-- Given records follows --
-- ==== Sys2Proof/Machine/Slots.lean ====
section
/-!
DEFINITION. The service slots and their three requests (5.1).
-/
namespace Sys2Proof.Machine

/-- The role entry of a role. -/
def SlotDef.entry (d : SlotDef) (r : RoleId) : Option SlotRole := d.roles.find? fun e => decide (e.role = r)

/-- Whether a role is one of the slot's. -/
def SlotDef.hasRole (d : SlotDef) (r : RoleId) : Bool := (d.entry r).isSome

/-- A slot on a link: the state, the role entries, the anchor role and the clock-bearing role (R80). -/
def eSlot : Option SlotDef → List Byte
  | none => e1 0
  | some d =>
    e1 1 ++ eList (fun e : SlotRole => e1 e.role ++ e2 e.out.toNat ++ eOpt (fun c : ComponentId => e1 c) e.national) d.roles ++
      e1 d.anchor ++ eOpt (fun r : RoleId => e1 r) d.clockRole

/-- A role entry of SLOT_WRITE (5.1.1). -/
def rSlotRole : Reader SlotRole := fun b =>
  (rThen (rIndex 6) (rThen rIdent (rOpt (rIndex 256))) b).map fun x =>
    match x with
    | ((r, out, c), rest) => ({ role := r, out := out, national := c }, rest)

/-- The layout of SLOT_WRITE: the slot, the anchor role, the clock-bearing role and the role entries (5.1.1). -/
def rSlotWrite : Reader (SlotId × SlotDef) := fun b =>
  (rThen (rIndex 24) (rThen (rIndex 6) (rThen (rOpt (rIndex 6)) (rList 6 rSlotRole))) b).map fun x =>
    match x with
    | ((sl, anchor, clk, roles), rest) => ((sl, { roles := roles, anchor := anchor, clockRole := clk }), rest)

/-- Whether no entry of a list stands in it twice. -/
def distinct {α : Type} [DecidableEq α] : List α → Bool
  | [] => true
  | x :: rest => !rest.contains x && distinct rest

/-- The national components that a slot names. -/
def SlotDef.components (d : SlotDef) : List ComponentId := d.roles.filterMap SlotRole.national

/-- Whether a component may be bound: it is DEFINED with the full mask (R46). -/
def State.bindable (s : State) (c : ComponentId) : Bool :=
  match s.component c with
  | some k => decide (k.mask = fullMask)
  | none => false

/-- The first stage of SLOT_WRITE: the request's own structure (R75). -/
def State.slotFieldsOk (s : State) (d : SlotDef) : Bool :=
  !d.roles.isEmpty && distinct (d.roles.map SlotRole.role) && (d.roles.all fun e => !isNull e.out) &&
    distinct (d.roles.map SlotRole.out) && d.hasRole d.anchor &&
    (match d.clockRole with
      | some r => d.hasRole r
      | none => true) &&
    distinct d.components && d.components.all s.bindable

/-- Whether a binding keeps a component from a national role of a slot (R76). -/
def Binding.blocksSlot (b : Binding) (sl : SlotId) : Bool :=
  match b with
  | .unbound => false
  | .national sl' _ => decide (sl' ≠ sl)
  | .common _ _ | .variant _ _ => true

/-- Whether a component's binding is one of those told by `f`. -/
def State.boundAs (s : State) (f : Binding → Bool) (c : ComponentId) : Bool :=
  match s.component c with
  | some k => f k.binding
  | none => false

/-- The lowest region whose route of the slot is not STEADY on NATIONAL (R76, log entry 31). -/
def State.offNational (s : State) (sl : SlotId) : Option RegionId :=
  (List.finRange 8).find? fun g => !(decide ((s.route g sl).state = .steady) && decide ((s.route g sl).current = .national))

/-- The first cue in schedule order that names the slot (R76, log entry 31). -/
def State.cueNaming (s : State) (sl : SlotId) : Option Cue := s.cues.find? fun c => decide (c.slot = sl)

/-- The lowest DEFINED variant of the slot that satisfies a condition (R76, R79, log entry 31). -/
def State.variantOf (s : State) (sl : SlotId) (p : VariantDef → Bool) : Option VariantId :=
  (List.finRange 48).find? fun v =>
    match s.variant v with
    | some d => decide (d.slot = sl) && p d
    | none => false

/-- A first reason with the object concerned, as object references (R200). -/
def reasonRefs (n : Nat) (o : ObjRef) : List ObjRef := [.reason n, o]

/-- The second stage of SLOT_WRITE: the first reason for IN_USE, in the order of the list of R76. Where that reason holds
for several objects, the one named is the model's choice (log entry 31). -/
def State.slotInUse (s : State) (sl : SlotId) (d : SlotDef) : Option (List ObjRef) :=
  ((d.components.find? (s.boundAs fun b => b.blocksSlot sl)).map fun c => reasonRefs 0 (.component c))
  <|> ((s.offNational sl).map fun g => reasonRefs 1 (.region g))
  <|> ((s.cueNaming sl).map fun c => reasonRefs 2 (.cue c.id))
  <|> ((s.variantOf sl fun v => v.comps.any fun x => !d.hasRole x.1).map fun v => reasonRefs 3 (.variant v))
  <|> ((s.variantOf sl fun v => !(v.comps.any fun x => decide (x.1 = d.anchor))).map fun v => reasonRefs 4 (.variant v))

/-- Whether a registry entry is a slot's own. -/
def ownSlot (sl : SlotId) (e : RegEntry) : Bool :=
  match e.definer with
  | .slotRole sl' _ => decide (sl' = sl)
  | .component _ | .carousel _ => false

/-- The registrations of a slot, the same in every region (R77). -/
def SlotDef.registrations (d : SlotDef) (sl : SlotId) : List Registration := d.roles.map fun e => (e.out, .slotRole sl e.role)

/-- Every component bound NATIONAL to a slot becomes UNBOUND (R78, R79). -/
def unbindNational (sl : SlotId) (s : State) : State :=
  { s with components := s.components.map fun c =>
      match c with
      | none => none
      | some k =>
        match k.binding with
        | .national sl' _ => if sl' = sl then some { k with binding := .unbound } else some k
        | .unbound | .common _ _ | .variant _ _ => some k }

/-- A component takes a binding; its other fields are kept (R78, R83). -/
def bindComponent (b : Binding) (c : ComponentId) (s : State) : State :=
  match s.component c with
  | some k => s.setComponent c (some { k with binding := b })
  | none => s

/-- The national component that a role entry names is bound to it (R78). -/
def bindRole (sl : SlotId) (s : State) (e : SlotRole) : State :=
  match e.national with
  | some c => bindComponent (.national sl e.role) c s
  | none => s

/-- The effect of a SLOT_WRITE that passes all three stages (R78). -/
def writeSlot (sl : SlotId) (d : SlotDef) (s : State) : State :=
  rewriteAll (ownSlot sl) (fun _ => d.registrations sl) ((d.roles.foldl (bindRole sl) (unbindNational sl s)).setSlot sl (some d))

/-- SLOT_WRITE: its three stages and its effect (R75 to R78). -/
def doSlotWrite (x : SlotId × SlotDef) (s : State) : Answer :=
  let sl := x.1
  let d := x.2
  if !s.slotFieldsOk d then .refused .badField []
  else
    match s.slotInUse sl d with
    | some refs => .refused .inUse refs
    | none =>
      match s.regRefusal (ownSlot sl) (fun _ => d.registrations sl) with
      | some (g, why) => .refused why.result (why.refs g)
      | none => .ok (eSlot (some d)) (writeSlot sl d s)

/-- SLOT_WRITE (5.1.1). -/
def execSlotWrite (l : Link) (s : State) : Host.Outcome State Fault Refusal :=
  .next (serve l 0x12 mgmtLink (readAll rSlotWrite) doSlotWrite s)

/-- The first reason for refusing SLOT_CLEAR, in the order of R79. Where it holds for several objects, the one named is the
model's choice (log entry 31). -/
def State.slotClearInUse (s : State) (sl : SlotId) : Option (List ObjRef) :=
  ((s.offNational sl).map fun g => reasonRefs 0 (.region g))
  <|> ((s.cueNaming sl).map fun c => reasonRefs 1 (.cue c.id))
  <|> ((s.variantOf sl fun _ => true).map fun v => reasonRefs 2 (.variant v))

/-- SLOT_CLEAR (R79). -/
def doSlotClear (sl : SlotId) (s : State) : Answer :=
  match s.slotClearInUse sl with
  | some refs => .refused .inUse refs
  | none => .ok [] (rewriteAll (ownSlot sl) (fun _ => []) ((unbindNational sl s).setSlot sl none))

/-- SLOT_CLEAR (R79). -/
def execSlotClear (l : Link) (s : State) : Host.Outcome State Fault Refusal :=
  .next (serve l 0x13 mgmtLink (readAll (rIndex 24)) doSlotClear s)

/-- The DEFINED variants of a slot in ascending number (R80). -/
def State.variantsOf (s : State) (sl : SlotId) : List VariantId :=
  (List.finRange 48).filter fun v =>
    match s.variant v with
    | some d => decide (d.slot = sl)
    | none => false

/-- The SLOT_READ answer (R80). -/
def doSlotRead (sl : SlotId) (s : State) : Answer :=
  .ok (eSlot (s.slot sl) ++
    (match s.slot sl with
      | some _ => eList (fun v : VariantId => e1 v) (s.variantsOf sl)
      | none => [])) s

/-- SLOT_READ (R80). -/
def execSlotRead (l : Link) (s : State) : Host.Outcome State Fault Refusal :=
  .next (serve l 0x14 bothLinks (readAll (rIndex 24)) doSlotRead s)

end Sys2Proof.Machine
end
-- Given records concluded --
-- Given records follows --
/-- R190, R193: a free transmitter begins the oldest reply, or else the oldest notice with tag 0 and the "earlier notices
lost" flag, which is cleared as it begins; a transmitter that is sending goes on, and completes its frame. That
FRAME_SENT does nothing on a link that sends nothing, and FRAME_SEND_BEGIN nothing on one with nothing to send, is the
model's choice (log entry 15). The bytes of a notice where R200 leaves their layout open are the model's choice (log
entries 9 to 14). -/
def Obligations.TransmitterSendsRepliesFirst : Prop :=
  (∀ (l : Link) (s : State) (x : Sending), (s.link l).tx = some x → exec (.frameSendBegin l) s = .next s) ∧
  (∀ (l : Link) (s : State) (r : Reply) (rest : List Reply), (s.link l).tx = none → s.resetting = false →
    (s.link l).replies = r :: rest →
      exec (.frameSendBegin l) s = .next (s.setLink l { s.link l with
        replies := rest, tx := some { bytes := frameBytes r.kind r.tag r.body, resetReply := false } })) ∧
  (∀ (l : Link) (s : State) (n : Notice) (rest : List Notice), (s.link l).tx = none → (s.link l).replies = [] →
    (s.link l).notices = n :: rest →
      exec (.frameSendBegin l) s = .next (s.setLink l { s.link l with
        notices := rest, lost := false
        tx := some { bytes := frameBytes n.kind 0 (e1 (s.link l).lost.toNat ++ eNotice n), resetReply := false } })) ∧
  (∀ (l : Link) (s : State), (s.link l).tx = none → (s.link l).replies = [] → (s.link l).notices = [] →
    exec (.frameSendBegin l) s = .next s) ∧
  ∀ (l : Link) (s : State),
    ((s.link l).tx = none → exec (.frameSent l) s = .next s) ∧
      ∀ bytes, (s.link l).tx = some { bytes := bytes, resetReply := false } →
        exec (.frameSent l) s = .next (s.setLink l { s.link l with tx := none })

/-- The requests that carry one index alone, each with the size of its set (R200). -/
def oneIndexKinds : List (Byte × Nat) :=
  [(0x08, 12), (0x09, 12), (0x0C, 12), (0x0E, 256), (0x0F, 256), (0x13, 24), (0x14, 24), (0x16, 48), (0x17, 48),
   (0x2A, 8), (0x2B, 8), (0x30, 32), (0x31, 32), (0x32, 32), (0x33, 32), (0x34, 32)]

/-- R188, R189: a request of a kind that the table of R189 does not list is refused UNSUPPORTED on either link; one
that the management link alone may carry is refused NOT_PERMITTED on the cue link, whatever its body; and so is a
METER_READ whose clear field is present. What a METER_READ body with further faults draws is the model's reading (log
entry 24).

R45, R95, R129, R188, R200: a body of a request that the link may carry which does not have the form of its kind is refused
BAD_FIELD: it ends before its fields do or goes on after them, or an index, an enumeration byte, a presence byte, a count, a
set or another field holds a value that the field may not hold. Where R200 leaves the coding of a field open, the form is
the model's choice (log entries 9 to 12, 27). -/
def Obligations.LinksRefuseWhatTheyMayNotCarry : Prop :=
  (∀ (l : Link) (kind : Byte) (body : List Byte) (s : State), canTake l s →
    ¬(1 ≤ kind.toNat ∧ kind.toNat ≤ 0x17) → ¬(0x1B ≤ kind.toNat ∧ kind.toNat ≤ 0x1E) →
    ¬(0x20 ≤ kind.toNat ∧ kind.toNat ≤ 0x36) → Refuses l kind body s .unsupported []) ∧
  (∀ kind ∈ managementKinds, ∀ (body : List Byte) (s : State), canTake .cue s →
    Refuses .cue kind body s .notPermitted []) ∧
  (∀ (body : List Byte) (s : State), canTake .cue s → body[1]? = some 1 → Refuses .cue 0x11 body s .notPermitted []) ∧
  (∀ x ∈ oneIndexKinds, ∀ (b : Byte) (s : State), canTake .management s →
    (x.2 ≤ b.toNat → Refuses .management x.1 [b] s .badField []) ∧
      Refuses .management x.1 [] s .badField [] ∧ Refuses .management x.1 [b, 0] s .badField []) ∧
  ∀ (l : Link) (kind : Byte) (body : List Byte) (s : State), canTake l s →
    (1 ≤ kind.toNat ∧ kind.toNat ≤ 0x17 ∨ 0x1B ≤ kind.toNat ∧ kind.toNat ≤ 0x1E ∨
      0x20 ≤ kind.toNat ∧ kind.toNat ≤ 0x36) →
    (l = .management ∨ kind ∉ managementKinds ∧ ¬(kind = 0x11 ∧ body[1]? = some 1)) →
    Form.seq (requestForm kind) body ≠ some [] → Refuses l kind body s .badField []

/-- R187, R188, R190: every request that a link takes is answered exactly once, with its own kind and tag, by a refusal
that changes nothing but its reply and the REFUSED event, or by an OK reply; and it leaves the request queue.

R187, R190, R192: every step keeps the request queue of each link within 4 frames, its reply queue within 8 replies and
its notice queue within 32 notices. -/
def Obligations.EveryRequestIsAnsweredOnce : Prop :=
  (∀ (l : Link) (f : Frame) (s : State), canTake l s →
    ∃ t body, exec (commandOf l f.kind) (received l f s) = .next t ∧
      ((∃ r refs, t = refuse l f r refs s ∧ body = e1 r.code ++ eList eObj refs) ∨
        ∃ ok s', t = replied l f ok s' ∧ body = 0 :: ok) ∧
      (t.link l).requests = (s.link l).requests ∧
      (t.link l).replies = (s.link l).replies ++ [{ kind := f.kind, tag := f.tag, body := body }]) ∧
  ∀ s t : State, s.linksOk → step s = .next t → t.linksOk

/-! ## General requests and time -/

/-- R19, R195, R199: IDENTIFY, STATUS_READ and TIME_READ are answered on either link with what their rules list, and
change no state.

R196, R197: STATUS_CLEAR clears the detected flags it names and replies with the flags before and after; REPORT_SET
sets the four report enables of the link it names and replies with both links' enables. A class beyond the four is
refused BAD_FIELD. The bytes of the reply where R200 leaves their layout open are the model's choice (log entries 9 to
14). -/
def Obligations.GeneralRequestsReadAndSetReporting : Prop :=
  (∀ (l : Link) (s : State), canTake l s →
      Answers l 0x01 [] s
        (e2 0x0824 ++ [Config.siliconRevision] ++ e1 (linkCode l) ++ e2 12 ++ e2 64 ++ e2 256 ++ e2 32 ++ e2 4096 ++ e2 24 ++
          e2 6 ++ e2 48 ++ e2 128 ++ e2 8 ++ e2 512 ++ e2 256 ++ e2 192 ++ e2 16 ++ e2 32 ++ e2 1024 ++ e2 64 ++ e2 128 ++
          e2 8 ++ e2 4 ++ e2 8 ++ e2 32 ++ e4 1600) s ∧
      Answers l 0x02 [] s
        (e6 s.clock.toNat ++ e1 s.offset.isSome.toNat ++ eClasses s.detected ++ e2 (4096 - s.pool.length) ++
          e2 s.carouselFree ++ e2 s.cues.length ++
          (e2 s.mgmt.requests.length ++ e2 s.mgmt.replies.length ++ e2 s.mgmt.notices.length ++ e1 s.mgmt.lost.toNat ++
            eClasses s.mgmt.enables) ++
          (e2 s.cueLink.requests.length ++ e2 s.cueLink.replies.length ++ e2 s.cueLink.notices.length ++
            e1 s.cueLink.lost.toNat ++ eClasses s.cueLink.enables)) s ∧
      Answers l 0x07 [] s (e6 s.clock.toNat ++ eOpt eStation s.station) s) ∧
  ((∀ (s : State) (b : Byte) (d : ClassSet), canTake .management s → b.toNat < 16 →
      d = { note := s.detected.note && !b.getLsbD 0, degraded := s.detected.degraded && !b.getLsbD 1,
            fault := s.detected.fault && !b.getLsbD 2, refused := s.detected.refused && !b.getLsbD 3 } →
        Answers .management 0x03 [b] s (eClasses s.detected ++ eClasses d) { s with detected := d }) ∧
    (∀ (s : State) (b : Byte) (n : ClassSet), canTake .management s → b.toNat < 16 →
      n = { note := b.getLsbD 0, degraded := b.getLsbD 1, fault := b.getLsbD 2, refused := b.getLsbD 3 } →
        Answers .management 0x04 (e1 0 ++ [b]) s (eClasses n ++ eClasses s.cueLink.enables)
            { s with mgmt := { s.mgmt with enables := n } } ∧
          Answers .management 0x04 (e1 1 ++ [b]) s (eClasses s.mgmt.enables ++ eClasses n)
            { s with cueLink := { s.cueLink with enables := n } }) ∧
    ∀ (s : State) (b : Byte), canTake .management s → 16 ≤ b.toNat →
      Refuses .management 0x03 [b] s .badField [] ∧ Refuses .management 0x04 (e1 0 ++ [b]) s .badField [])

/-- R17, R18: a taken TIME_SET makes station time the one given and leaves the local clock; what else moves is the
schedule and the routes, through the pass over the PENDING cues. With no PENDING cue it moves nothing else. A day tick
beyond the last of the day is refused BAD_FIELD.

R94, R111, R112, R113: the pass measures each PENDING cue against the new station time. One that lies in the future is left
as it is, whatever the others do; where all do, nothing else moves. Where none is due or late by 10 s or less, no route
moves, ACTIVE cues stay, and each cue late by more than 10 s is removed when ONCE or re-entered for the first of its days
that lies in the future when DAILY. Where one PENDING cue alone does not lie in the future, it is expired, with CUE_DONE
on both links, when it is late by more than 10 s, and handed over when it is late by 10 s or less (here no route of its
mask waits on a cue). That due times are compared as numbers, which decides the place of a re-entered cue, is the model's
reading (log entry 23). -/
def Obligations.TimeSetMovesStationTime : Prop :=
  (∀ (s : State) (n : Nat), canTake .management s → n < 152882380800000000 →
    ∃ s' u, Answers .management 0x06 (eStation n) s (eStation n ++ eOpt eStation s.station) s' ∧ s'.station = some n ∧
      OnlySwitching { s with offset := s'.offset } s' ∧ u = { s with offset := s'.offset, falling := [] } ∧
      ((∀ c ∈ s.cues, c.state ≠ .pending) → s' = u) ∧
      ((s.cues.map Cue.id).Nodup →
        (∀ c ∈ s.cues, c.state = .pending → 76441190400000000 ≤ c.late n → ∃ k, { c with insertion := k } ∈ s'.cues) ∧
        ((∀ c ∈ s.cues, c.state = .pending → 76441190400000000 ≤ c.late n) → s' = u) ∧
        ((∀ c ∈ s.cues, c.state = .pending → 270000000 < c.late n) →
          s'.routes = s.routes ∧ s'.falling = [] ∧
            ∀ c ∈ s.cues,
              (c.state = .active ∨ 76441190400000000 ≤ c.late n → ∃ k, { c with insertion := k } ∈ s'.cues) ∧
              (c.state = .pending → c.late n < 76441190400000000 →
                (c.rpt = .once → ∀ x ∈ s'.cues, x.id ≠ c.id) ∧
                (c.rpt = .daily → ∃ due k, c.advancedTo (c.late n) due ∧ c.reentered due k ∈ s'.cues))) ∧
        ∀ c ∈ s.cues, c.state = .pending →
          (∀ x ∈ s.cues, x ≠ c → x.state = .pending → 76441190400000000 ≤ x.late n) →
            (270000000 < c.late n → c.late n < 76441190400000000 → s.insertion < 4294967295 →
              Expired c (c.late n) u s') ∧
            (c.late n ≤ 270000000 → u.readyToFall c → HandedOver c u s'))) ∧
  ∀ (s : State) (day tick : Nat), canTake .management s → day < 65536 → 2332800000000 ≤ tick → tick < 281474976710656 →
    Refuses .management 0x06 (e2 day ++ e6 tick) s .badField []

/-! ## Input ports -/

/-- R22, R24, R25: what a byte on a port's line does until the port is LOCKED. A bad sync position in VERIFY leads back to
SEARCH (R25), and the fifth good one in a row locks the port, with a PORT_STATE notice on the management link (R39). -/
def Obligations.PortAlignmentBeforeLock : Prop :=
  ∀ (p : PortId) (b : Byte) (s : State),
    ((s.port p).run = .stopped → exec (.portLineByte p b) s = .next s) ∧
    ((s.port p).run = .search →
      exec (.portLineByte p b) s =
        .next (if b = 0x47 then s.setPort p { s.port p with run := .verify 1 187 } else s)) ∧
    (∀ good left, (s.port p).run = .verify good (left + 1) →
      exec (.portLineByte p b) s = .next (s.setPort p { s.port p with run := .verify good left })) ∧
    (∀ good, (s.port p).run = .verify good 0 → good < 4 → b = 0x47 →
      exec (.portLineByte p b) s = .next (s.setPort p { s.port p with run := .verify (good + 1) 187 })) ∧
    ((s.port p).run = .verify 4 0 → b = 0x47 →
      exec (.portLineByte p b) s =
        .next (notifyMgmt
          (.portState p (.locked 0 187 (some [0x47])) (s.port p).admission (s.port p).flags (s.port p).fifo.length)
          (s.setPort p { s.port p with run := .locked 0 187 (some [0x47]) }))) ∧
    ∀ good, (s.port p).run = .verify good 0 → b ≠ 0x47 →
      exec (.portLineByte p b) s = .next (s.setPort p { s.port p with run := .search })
-- Given records concluded --
Both end lines included, restate word for word the lines above from the line with "def reasonRefs (n" to the line with "slot's own. -/", and nothing else.

### The answer
def reasonRefs (n : Nat) (o : ObjRef) : List ObjRef := [.reason n, o]

/-- The second stage of SLOT_WRITE: the first reason for IN_USE, in the order of the list of R76. Where that reason holds
for several objects, the one named is the model's choice (log entry 31). -/
def State.slotInUse (s : State) (sl : SlotId) (d : SlotDef) : Option (List ObjRef) :=
  ((d.components.find? (s.boundAs fun b => b.blocksSlot sl)).map fun c => reasonRefs 0 (.component c))
  <|> ((s.offNational sl).map fun g => reasonRefs 1 (.region g))
  <|> ((s.cueNaming sl).map fun c => reasonRefs 2 (.cue c.id))
  <|> ((s.variantOf sl fun v => v.comps.any fun x => !d.hasRole x.1).map fun v => reasonRefs 3 (.variant v))
  <|> ((s.variantOf sl fun v => !(v.comps.any fun x => decide (x.1 = d.anchor))).map fun v => reasonRefs 4 (.variant v))

/-- Whether a registry entry is a slot's own. -/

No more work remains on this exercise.